DATA TO PROCESS section start

-- ==== Sys2Proof/Laws/PerInstr.lean ====
section
/-! SUPPORT. What is shown of every instruction as syntax: the operation number and the modifier bits that the encoder writes
are the ones from which the decoder makes the instruction. -/

namespace Sys2Proof.Laws.Parses

open Sys2Proof Sys2Proof.Machine

/-- The modifiers of an instruction with legal ones survive the encoding tables. -/
def Statement (i : Instr) : Prop :=
  ∀ c o op sh, fieldsOf i = some (c, o) → opcode i = some op → shape i = some sh → sh.mods = true →
    modBits i < 256 ∧ op < 1024 ∧ parseOp op (modBits i) c o = some (sameWord i)

/-! ## Codes and fields -/

theorem tyCode_lt (t : Ty) : tyCode t < 27 := by cases t <;> decide
theorem rndCode_lt (r : Rnd) : rndCode r < 5 := by cases r <;> decide
theorem condCode_lt (q : Cond) : condCode q < 6 := by cases q <;> decide
theorem fcondCode_lt (q : FCond) : fcondCode q < 8 := by cases q <;> decide
theorem bmixCode_lt (f : BmixFn) : bmixCode f < 8 := by cases f <;> decide
theorem bselCode_lt (m : BselMode) : bselCode m < 3 := by cases m <;> decide
theorem paggCode_lt (m : PaggMode) : paggCode m < 5 := by cases m <;> decide
theorem xchCode_lt (m : XchMode) : xchCode m < 5 := by cases m <;> decide
theorem atomCode_lt (f : AtomFn) : atomCode f < 7 := by cases f <;> decide
theorem b2n_lt (b : Bool) : b2n b < 2 := by cases b <;> decide

@[simp] theorem tyOf_tyCode (t : Ty) : tyOf (tyCode t) = some t := by cases t <;> rfl
@[simp] theorem rndOf_rndCode (r : Rnd) : rndOf (rndCode r) = some r := by cases r <;> rfl
@[simp] theorem rndOf_zero : rndOf 0 = some .rne := rfl
@[simp] theorem condOf_condCode (q : Cond) : condOf (condCode q) = some q := by cases q <;> rfl
@[simp] theorem fcondOf_fcondCode (q : FCond) : fcondOf (fcondCode q) = some q := by cases q <;> rfl
@[simp] theorem bmixOf_bmixCode (f : BmixFn) : bmixOf (bmixCode f) = some f := by cases f <;> rfl
@[simp] theorem bselOf_bselCode (m : BselMode) : bselOf (bselCode m) = some m := by cases m <;> rfl
@[simp] theorem paggOf_paggCode (m : PaggMode) : paggOf (paggCode m) = some m := by cases m <;> rfl
@[simp] theorem xchOf_xchCode (m : XchMode) : xchOf (xchCode m) = some m := by cases m <;> rfl
@[simp] theorem atomOf_atomCode (f : AtomFn) : atomOf (atomCode f) = some f := by cases f <;> rfl
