-- ==== Sys2Proof/Tests/Slice0.lean ====
section
/-! SUPPORT. Tests of the decoder against words that the manual writes out or that follow from its encoding tables, of what
WellFormed refuses, of single steps, and a witness for the hypotheses of every statement. -/

namespace Sys2Proof.Tests

open Sys2Proof Sys2Proof.Machine

set_option Elab.async false

/-! ## A machine to test on -/

/-- Control fields: no guard, no lookahead. -/
def c0 : Ctl := ⟨false, 7, 0, false, false, false, false⟩
/-- The same with a lookahead of one instruction. -/
def c1 : Ctl := { c0 with la := 1 }

/-- Registers of the test strand: v10:v11 a global address, v12:v13 a scratchpad address, v14 to v17 zero, vn else n + 1. -/
def benchReg (n : Nat) : VReg :=
  ⟨allLanes, (List.range 32).map (fun l => BitVec.ofNat 32 (
    if n = 10 then 0x10000 + 64 * l else if n = 12 then 64 * l else if n = 13 then 2 ^ 22
    else if n = 11 ∨ (14 ≤ n ∧ n ≤ 17) then 0 else n + 1)), 0⟩

/-- Affine registers: a1 walks global memory, a2 the scratchpad, a3 stands at a scratchpad barrier, a4 at a global block. -/
def benchAff : List Aff :=
  [⟨0, 0⟩, ⟨0x20000, 64⟩, ⟨BitVec.ofNat 64 (2 ^ 54), 64⟩, ⟨BitVec.ofNat 64 (2 ^ 54 + 2048), 0⟩, ⟨0x30000, 0⟩]
    ++ List.replicate 27 ⟨0, 0⟩

/-- A strand of a PF launch in the LIVE partition 0, all 32 lanes on one path. -/
def bench : State :=
  let s := withWord State.reset 0
  let s := setPart s 0 (fun p =>
    { p with pfCairn := 0x700, region := some ⟨1000, 1, 300000⟩
             domains := [(0, { key := 1, budget := 16, nslots := 4, free := [16], lines := 22 })] })
  let s := setStrand s 0 0 (fun t =>
    { t with g := 64, regs := (List.range 48).map (fun n => (n, benchReg n)), preds := List.replicate 7 0x0000FFFF
             paths := t.paths.map (fun p => { p with aff := benchAff }) })
  { s with turns := [], actor := .strand 0 0, dev := { stage := 5, ready := true, failcode := 0 } }

/-- The check of `Clear` together with a further condition on the context. -/
def clearWith (s : State) (i : Instr) (p : Ctx → Shape → Bool) : Bool :=
  match fieldsOf i, shape i with
  | some (c, o), some sh =>
    match ctxOf s 0 0 c with
    | some x =>
      decide (s.actor = .strand x.uid x.k) && x.tm != 0 && !illegalNow x i && (!sh.priv || x.l.priv) &&
        !overBudget sh o x.p.limit && !countOver x i && (!stepping s x.l || recordRoom s x.w.lid) &&
        decide (poolNeed x.st (newNames x sh o) ≤ poolFor s x) && !scoreboard x i sh o &&
        unmappedLanes x sh o &&& mustRead i == 0 && !inWindow x c sh o && p x sh
    | none => false
  | _, _ => false

theorem clear_of_clearWith (s : State) (i : Instr) (p : Ctx → Shape → Bool) (h : clearWith s i p = true) :
    ∃ x c o sh, Clear s x i c o sh ∧ p x sh = true := by
  unfold clearWith at h
  split at h
  · rename_i c o sh hf hs
    split at h
    · rename_i x hx
      have e : x.uid = 0 ∧ x.k = 0 := by
        unfold ctxOf at hx; repeat' split at hx
        all_goals first
          | (cases hx; done)
          | (injection hx with hx; subst hx; exact ⟨rfl, rfl⟩)
      simp only [Bool.and_eq_true, decide_eq_true_eq, bne_iff_ne, Bool.or_eq_true, Bool.not_eq_true', beq_iff_eq] at h
      obtain ⟨⟨⟨⟨⟨⟨⟨⟨⟨⟨⟨h1, h2⟩, h3⟩, h4⟩, h5⟩, h6⟩, h7⟩, h8⟩, h9⟩, h10⟩, h11⟩, h12⟩ := h
      refine ⟨x, c, o, sh, ⟨⟨h1, hf, hs, by rw [e.1, e.2]; exact hx⟩, h2, h3, ?_, h5, h6, ?_, h8, h9, h10, h11⟩, h12⟩
      · intro q; rcases h4 with h | h
        · rw [q] at h; cases h
        · exact h
      · intro q; rcases h7 with h | h
        · rw [q] at h; cases h
        · exact h
    · cases h
  · cases h

def clear (i : Instr) : Bool := wellFormed i && clearWith bench i (fun _ _ => true)

def v (n : Nat) : Opnd := .vec (Fin.ofNat 256 n)

def vvv : Ops := ⟨v 40, v 1, v 2, v 3⟩
def vv : Ops := ⟨v 40, v 1, v 2, .null⟩
def v1 : Ops := ⟨v 40, v 1, .null, .null⟩
def pvv : Ops := ⟨.pred 1, v 1, v 2, .null⟩
def ppp : Ops := ⟨.pred 1, .pred 2, .pred 3, .null⟩
def aaa : Ops := ⟨.aff 5 .pair, .aff 1 .pair, .aff 2 .pair, .null⟩
def none4 : Ops := ⟨.null, .null, .null, .null⟩

/-! ## Witnesses: nothing turns these instructions away in `bench` -/

def integerForms : List Instr :=
  [.iadd c0 .s32 false vv, .isub c0 .n8 true vv, .imul c0 .s64 false ⟨v 40, v 2, v 4, .null⟩, .imulh c0 .n32 vv, .imad c0 .s16 true vvv,
   .imin c0 .s8 vv, .imax c0 .n16 vv, .iabs c0 .s32 true v1, .ineg c0 .n32 true v1, .isad c0 .s32 vvv, .iclamp c0 .s32 vvv,
   .iaddc c0 .n32 1 ⟨v 40, v 1, v 2, .pred 1⟩, .idiv c1 .s32 vv, .irem c1 .n64 ⟨v 40, v 2, v 4, .null⟩, .idot4 c0 .s32 true false true vvv]

theorem wit_IntegerResults : integerForms.all clear = true := by decide +kernel

theorem wit_MovResult : [Instr.mov c0 .b32 ⟨v 40, .null, .lit 7, .null⟩, .mov c0 .s64 ⟨.aff 5 .pair, .null, .inline 3, .null⟩].all clear = true := by
  decide +kernel

def bitForms : List Instr :=
  [.and c0 .b32 vv, .or c0 .b64 ⟨v 40, v 2, v 4, .null⟩, .xor c0 .b32 vv, .not c0 .b32 v1, .andn c0 .b32 vv, .shl c0 .b32 true vv, .shr c0 .b32 false vv,
   .sar c0 .b32 true vv, .rotl c0 .b32 vv, .popc c0 .b32 v1, .clz c0 .b32 v1, .brev c0 .b32 v1, .bfe c0 .s32 vv, .bfi c0 .b32 vvv,
   .bmix c0 .b32 .maj vvv, .bsel c0 .b32 .pick vvv]

theorem wit_BitResults : bitForms.all clear = true := by decide +kernel

/-- R141 at the edges: a field of length 0, one that ends at bit 31, and one that runs past it. -/
theorem wit_FieldBits : [0x0005, 0x041C, 0x081C].all (fun f => decide (Ty.s32.bits = 32 ∧ (0x80000001 : Nat) < 2 ^ Ty.s32.bits ∧
    fBfe .s32 0x80000001 f = [0, 0xFFFFFFF8, 0xFFFFFFF8].getD ([0x0005, 0x041C, 0x081C].findIdx (· == f)) 1)) = true := by
  decide +kernel

theorem wit_CompareResults : [Instr.icmp c0 .s32 .lt pvv, .fcmp c0 .f32 .nan pvv, .pclass c0 .f32 pvv, .acmp c0 .s64 .lt ⟨.pred 1, .aff 1 .pair, .aff 2 .pair, .null⟩].all clear = true := by
  decide +kernel

theorem wit_PredicateResults : [Instr.sel c0 .b32 ⟨v 40, v 1, v 2, .pred 1⟩, .pand c0 true false ppp, .por c0 false true ppp,
    .pxor c0 false false ppp, .pnot c0 ⟨.pred 1, .pred 2, .null, .null⟩, .pmov c0 ⟨.pred 1, .pred 2, .null, .null⟩,
    .pmov c0 ⟨.pred 1, v 1, .null, .null⟩, .pmov c0 ⟨v 40, .pred 2, .null, .null⟩, .pagg c0 .every ⟨.pred 1, .pred 2, .null, .null⟩,
    .pagg c0 .some ⟨.pred 1, .pred 2, .null, .null⟩, .pagg c0 .same ⟨.pred 1, .pred 2, .null, .null⟩,
    .pagg c0 .mask ⟨v 40, .pred 2, .null, .null⟩, .pagg c0 .count ⟨v 40, .pred 2, .null, .null⟩].all clear = true := by decide +kernel
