-- ==== Sys2Proof/Machine/Skip.lean ====
section
/-! DEFINITION. Conditional skips (R74 to R78). -/

namespace Sys2Proof.Machine

/-- `SE Vx, KK` (R75). -/
def execSeImm (x : Nibble) (kk : Byte) (s : State) : Answer := .next (s.skipIf (s.getV x == kk))

/-- `SNE Vx, KK` (R76). -/
def execSneImm (x : Nibble) (kk : Byte) (s : State) : Answer := .next (s.skipIf (s.getV x != kk))

/-- `SE Vx, Vy` (R77). -/
def execSeReg (x y : Nibble) (s : State) : Answer := .next (s.skipIf (s.getV x == s.getV y))

/-- `SNE Vx, Vy` (R78). -/
def execSneReg (x y : Nibble) (s : State) : Answer := .next (s.skipIf (s.getV x != s.getV y))

end Sys2Proof.Machine
end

DATA TO PROCESS section end

◆ TASK DIRECTIONS
Where a line of the data holds "unfold", show that line.

◆ OUTPUT BELOW
  unfold clearWith at h
        unfold ctxOf at hx; repeat' split at hx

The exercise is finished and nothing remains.